Leading up to it, I was so nervous I could hardly breathe.
My hands shook, and my voice cracked as I read my testimony to a crowd of
people along the water. I stood, water lapping along my knees and said it: said
that I love Jesus. said that I am a sinner. said that I mess up. A lot.
It’s really hard to admit that you’re weak when you’re
standing in front of a hundred people. Even harder when some of those people
know you really well and some have never seen you cry before.
“Your story doesn’t sound like you, doesn’t fit you,” my
friend said afterwards, “but crying made it seem more real.” I find this funny.
There was only one other person he knew being baptized, “I would expect that to
be her story.
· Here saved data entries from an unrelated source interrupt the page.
-- ==== Sys2Proof/Machine/Ports.lean ====
section
/-! DEFINITION. The output signals of 10_state.md section 4 as functions of the state, the informative mapping of the transaction interface. A field that is not meaningful has no value (U5). -/

namespace Sys2Proof.Machine

/-- Bytes on a bus, byte `i` at bits `[8i+7:8i]` (10_state.md section 4). -/
def packBytes (w : Nat) : List Byte → BitVec w
  | [] => 0
  | b :: rest => b.setWidth w ||| (packBytes w rest <<< 8)

/-- `req_ready`: 1 exactly when `pending` is empty. -/
def State.reqReady (s : State) : Bool := s.pending.isNone

/-- `rx_ready`: 1 exactly when `phase` is `HUNT` or `COLLECT`. -/
def State.rxReady (s : State) : Bool :=
  match s.phase with
  | .idle => false
  | .hunt => true
  | .collect => true

/-- `resp_valid`: a response is offered. -/
def State.respValid (s : State) : Bool := s.response.isSome

/-- `resp_status`: the status code of the response offered (R100). -/
def State.respStatus (s : State) : Option (BitVec 2) := s.response.map fun r => r.status.code

/-- The result fields of the response offered. -/
def State.respResult (s : State) : Result :=
  match s.response with
  | none => .none
  | some r => r.result

/-- `resp_cmd_frame`, 152 bits. -/
def State.respCmdFrame (s : State) : Option (BitVec 152) :=
  match s.respResult with
  | .cmdFrame F => some (packBytes 152 F.toList)
  | .none => none
  | .rspFrame _ => none
  | .measurement _ _ _ => none
  | .firmware _ _ _ _ _ => none

/-- `resp_rsp_frame`, 80 bits. -/
def State.respRspFrame (s : State) : Option (BitVec 80) :=
  match s.respResult with
  | .rspFrame F => some (packBytes 80 F.toList)
  | .none => none
  | .cmdFrame _ => none
  | .measurement _ _ _ => none
  | .firmware _ _ _ _ _ => none

/-- `resp_pm25_raw` and `resp_pm10_raw`. -/
def State.respMeasurement (s : State) : Option (Half × Half) :=
  match s.respResult with
  | .measurement a b _ => some (a, b)
  | .none => none
  | .cmdFrame _ => none
  | .rspFrame _ => none
  | .firmware _ _ _ _ _ => none

/-- `resp_year`, `resp_month`, `resp_day` and `resp_dev_id`. -/
def State.respFirmware (s : State) : Option (Byte × Byte × Byte × Half) :=
  match s.respResult with
  | .firmware y m d i _ => some (y, m, d, i)
  | .none => none
  | .cmdFrame _ => none
  | .rspFrame _ => none
  | .measurement _ _ _ => none

/-- `resp_csum_ok`, 1 bit of a DECODE_* response (R27). -/
def State.respCsumOk (s : State) : Option Bool := s.respResult.csumOk

end Sys2Proof.Machine
end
I didn’t expect yours.”
I wonder what this means, that I’m not transparent? That
I’ve spent so much time hiding? That I’m still ashamed and afraid to bring it
all to the light?
Regardless, I’ve been dunked. I resurfaced, glasses down my
face, water down my throat, and a soggy piece of paper in-hand, and I tromped
through the water to shore. The sun was behind the buildings now, and the shade
and breeze were especially cool after the sudden plunge.
When the testimonies were over, I finally came to. I felt
like what a newborn must feel, literally, no cliché intended. I was finally
hungry instead of nervous, and the whir of people around me, loving me, was
totally overwhelming. I kept taking quick gasps because I couldn’t formulate a
deep breath.
I have nothing to
panic about. I survived. Everyone still loves me, despite knowing my secrets
and my sadness and my sin. And God loves
me the same.
Do you not know that all of us who have been baptized into
Christ Jesus were baptized into his death? We were buried therefore with him by
baptism into death, in order that, just as Christ was raised from the dead by
the glory of the Father, we too might walk in newness of life. –Romans 6.3-4
here is my testimony. please take from it only that God has
done amazing work in my life, and i am grateful.
testimony
I grew up going to church. I was baptized as a kid and
brought up on the main Bible stories. And they were just that—stories. I did
not believe them and left the church in middle school. I didn’t want their god.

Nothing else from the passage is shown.